First Nations and Business: A New Deal

It was a walk in the woods one cool October day in 2006 that awoke John Irving, vice-president of general counsel at B.C. Transmission Corp. (BCTC), to what aboriginal consultation is really about.

It was a walk in the woods one cool October day in 2006 that awoke John Irving, vice-president of general counsel at B.C. Transmission Corp. (BCTC), to what aboriginal consultation is really about.

Irving knew that BCTC, a Crown corporation, had a legal duty to consult First Nations groups about the potential impacts of its 10-year, $5.1-billion capital expansion plan; several recent landmark court cases about aboriginal rights and title had made this clear. But as Irving and his colleagues followed their Chehalis guides through the patch of Fraser Valley forest, seven kilometres northeast of Harrison Mills, the spirit behind the law became vividly apparent: it was about listening and learning and respect.

The two Chehalis First Nation representatives, Robert Lagasse and Gordon Mohs, pointed to where their ancestors had once lived in underground winter homes. Surrounding cedar trees showed clear signs of cultural modification, deep scars where bark had been stripped to support the livelihoods and traditions of the people who had inhabited the area for thousands of years.

“They talk about First Nations being in this area from time immemorial, but I really didn’t know what that meant before,” says Irving, adding that the tour – an aboriginal-awareness session for BCTC managers – gave him a new appreciation for aboriginal concerns that sensitive areas could be disturbed by industry. “If we’re not completely aware of what we’re looking for, we could run into problems. We need these people to guide us.”

BCTC’s existing 18,000-kilometre power grid, part of which lies adjacent to the Chehalis First Nation reserve, requires regular maintenance and vegetation management. Moreover, the new 240-kilometre line that the corporation is now seeking regulatory approval for will cut through the group’s traditional territory, and many other First Nations communities are similarly affected by BCTC’s operations. While the company strives to mitigate the effects of its activities on aboriginal communities, Irving admits that “in the end, there will be some things that we are doing that will impact them.” Mitigating that impact is where accommodation comes in – and at meetings the BCTC team held with aboriginal groups across the province, one request was voiced again and again: more First Nations jobs.

“When you have someone who has a stake in what you’re doing the way First Nations people do,” explains Irving, “and you need to develop good relationships with them – and they’re telling you that what they really want is work, and you’re in a position to provide that – well, it all sort of came together. We have to do this work, we’re going to spend this money – so let’s spend more of it with First Nations people.” The result is a formal aboriginal business development program that has increased the value of services BCTC buys from First Nations suppliers almost eightfold in under two years.

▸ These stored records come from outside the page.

-- ==== Sys2Proof/Laws/Step.lean ====
section
/-! SUPPORT. What a fetch, a decode, a meaning and a step can do, said once each: the lemmas the proofs cite instead
of unfolding the machine. -/

namespace Sys2Proof.Machine

/-- A memory read that answers a byte (R41). -/
theorem memRead_ok {addr : Int} {s : State} {b : Byte} (h : memRead addr s = .ok b) :
    0 ≤ addr ∧ addr < 256 ∧ b = s.mem.byteAt addr.toNat := by
  unfold memRead at h
  split at h
  · cases h
  · cases h
    exact ⟨by omega, by omega, rfl⟩

/-- A fetch below the memory size, as an equation (R45). -/
theorem fetch_of_lt {s : State} (h : s.pc < 256) :
    fetch s = .ok (s.mem.byteAt s.pc, { s with pc := s.pc + 1 }) := by
  have h1 : ¬ memSize ≤ s.pc := Nat.not_le.mpr h
  have h2 : ¬ ((s.pc : Int) < 0 ∨ 256 ≤ (s.pc : Int)) := by omega
  simp only [fetch, memRead, h1, h2, if_false, Int.toNat_natCast]

/-- A fetch at or past the memory size, as an equation (R45). -/
theorem fetch_of_ge {s : State} (h : 256 ≤ s.pc) :
    fetch s = .error { s with fault := some (.programCounterOutOfBounds s.pc) } := by
  have h1 : memSize ≤ s.pc := h
  simp [fetch, h1, State.raise]

/-- The decoder over any byte source, by the row of the opcode byte (R103, R104). -/
theorem decodeFrom_of_ok {σ ε : Type} {next : σ → Except ε (Byte × σ)} {s s' : σ} {op : Byte}
    (h : next s = .ok (op, s')) :
    decodeFrom next s =
      match opcodeRow op with
      | .load => takeTwoOperands next .load s'
      | .add => takeTwoOperands next .add s'
      | .and => takeTwoOperands next .and s'
      | .out => takeOperand next .out s'
      | .hlt => .ok (.hlt, s')
      | .unknown => .ok (.unknown op, s') := by
  cases hrow : opcodeRow op <;> simp only [decodeFrom, h, hrow]

/-- The instruction that an opcode byte and two bytes after it name; a row that calls for fewer ignores the rest. -/
def instrOf (op b1 b2 : Byte) : Instr :=
  match opcodeRow op with
  | .load => .load b1 b2
  | .add => .add b1 b2
  | .and => .and b1 b2
  | .out => .out b1
  | .hlt => .hlt
  | .unknown => .unknown op

/-- An instruction is as long as its opcode says (R66). -/
theorem instrOf_length (op b1 b2 : Byte) : (instrOf op b1 b2).length = opcodeLength op := by
  unfold instrOf opcodeLength
  cases opcodeRow op <;> rfl

/-- Every length is 1, 2 or 3 (R60). -/
theorem opcodeLength_bounds (op : Byte) : 1 ≤ opcodeLength op ∧ opcodeLength op ≤ 3 := by
  unfold opcodeLength
  cases opcodeRow op <;> simp

/-- The fetch of an instruction that lies wholly in memory (R61, R104). -/
theorem fetchInstr_of_fits {s : State} (h : s.pc + opcodeLength (s.mem.byteAt s.pc) ≤ 256) :
    fetchInstr s =
      .ok (instrOf (s.mem.byteAt s.pc) (s.mem.byteAt (s.pc + 1)) (s.mem.byteAt (s.pc + 2)),
        { s with pc := s.pc + opcodeLength (s.mem.byteAt s.pc) }) := by
  have hb := opcodeLength_bounds (s.mem.byteAt s.pc)
  rw [fetchInstr, decodeFrom_of_ok (fetch_of_lt (by omega : s.pc < 256))]
  generalize hop : s.mem.byteAt s.pc = op at *
  unfold instrOf opcodeLength at *
  cases hrow : opcodeRow op <;> rw [hrow] at h <;> simp only at h ⊢
  all_goals
    first
      | (simp only [takeTwoOperands, takeOperand]
         rw [fetch_of_lt (by simp only; omega)]
         simp only
         rw [fetch_of_lt (by simp only; omega)])
      | (simp only [takeOperand]
         rw [fetch_of_lt (by simp only; omega)])

/-- The fetch of an instruction that runs past the end of memory, or of one that begins there (R161, R167). -/
theorem fetchInstr_of_truncated {s : State} (hpc : s.pc ≤ 256)
    (h : 256 < s.pc + opcodeLength (s.mem.byteAt s.pc) ∨ s.pc = 256) :
    fetchInstr s = .error s.faultedPastEnd := by
  by_cases h256 : s.pc = 256
  · simp only [fetchInstr, decodeFrom, fetch_of_ge (by omega : 256 ≤ s.pc), State.faultedPastEnd, h256]
  · replace h : 256 < s.pc + opcodeLength (s.mem.byteAt s.pc) := by omega
    rw [fetchInstr, decodeFrom_of_ok (fetch_of_lt (by omega : s.pc < 256))]
    generalize hop : s.mem.byteAt s.pc = op at *
    unfold opcodeLength at h
    have h254 : s.pc = 255 ∨ s.pc = 254 ∨ s.pc < 254 := by omega
    cases hrow : opcodeRow op <;> rw [hrow] at h <;> simp only at h ⊢
    all_goals
      rcases h254 with h' | h' | h' <;> first | omega | skip
    all_goals
      simp only [takeTwoOperands, takeOperand]
      first
        | (rw [fetch_of_ge (by simp only; omega)]; simp [State.faultedPastEnd, h'])
        | (rw [fetch_of_lt (by simp only; omega)]
           simp only
           rw [fetch_of_ge (by simp only; omega)]
           simp [State.faultedPastEnd, h'])

/-- The fetch of an instruction from a pc past the range (no run reaches one) leaves the pc as it is (R45). -/
theorem fetchInstr_of_gt {s : State} (h : 256 ≤ s.pc) :
    fetchInstr s = .error { s with fault := some (.programCounterOutOfBounds s.pc) } := by
  simp only [fetchInstr, decodeFrom, fetch_of_ge h]

/-- The event an instruction emits in a state whose bytes have been fetched (R175). -/
def eventOf (i : Instr) (s : State) : Event :=
  match i with
  | .load r imm => .load (regId r) imm imm
  | .add d src => .add (regId d) (regId src) (alu .add (s.readReg (regId d)) (s.readReg (regId src)))
  | .and d src => .and (regId d) (regId src) (alu .and (s.readReg (regId d)) (s.readReg (regId src)))
  | .out r => .out (regId r) (s.readReg (regId r))
  | .hlt => .hlt
  | .unknown op => .unknown op

/-- The register file an instruction leaves (R135). -/
def regsAfter (i : Instr) (s : State) : RegFile :=
  match i with
  | .load r imm => s.regs.set (regId r) imm
  | .add d src => s.regs.set (regId d) (alu .add (s.readReg (regId d)) (s.readReg (regId src)))
  | .and d src => s.regs.set (regId d) (alu .and (s.readReg (regId d)) (s.readReg (regId src)))
  | .out _ => s.regs
  | .hlt => s.regs
  | .unknown _ => s.regs

/-- The running flag an instruction leaves (R29). -/
def runningAfter (i : Instr) (s : State) : Bool :=
  match i with
  | .hlt => false
  | _ => s.running

/-- Everything a meaning does: registers, the running flag and one event; nothing else. -/
theorem exec_eq (i : Instr) (s : State) :
    exec i s =
      .next { s with regs := regsAfter i s, running := runningAfter i s, trace := s.trace ++ [eventOf i s] } := by
  cases i <;>
    simp [exec, execLoad, execAdd, execAnd, execOut, execHlt, execUnknown, aluIntoRegister, regsAfter, runningAfter,
      eventOf, State.writeReg, State.emit, State.setRunning, State.readReg]

/-- A step where the CORE has one (R102, R103). -/
theorem step_of_enabled {s : State} (h : stepEnabled s = true) :
    step s = match fetchInstr s with
      | .error t => .next t
      | .ok (i, t) => exec i t := by
  simp only [stepEnabled, Bool.and_eq_true, Option.isNone_iff_eq_none] at h
  cases hf : fetchInstr s <;> simp only [step, noStepReason, h.1, h.2, if_true, hf]

/-- A step that answers a next state was enabled. -/
theorem stepEnabled_of_step_next {s t : State} (h : step s = .next t) : stepEnabled s = true := by
  unfold step noStepReason at h
  cases hr : s.running <;> cases hf : s.fault <;> simp_all [stepEnabled]

/-- Everything a step that answers a next state can do: its instruction fits in memory and runs, or the pc meets the
end of memory and the fault is recorded, or the pc was past the range (which no run reaches). -/
theorem step_next_cases {s t : State} (h : step s = .next t) :
    s.running = true ∧ s.fault = none ∧
    ((∃ i b1 b2, s.pc + opcodeLength (s.mem.byteAt s.pc) ≤ 256 ∧
        b1 = s.mem.byteAt (s.pc + 1) ∧ b2 = s.mem.byteAt (s.pc + 2) ∧ i = instrOf (s.mem.byteAt s.pc) b1 b2 ∧
        exec i { s with pc := s.pc + opcodeLength (s.mem.byteAt s.pc) } = .next t) ∨
      (s.pc ≤ 256 ∧ 256 < s.pc + opcodeLength (s.mem.byteAt s.pc) ∧ t = s.faultedPastEnd) ∨
      (256 < s.pc ∧ t = { s with fault := some (.programCounterOutOfBounds s.pc) })) := by
  have he := stepEnabled_of_step_next h
  rw [step_of_enabled he] at h
  simp only [stepEnabled, Bool.and_eq_true, Option.isNone_iff_eq_none] at he
  refine ⟨he.1, he.2, ?_⟩
  have hb := opcodeLength_bounds (s.mem.byteAt s.pc)
  by_cases hgt : 256 < s.pc
  · rw [fetchInstr_of_gt (by omega)] at h
    cases h
    exact .inr (.inr ⟨hgt, rfl⟩)
  · by_cases hfit : s.pc + opcodeLength (s.mem.byteAt s.pc) ≤ 256
    · rw [fetchInstr_of_fits hfit] at h
      exact .inl ⟨_, _, _, hfit, rfl, rfl, rfl, h⟩
    · rw [fetchInstr_of_truncated (by omega) (by omega)] at h
      cases h
      exact .inr (.inl ⟨by omega, by omega, rfl⟩)

end Sys2Proof.Machine
end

Even before his walk in the woods, Irving had started contemplating how better to involve aboriginal groups in BCTC’s operations. He outlined the basic tenets of the program in March 2006 and then asked Claire Marshall, BCTC’s aboriginal relations manager, and Matt Vickers, director of aboriginal services in B.C. for consulting firm Meyers Norris Penny LLP, to talk to First Nations groups about ways to increase commercial opportunities for aboriginal suppliers and to eliminate barriers. That feedback was incorporated into a draft policy, which Marshall and Vickers reviewed again with key groups. Vickers, a self-described bridge builder between business and First Nations for more than 30 years, has seen many companies simply go through the motions of consultation. In BCTC’s case, he says, the process had a great effect on the end product. “I tip my hat to John Irving. I didn’t think that once we produced the draft he would take it for a test with the First Nations market. He did, and that says a heck of a lot.”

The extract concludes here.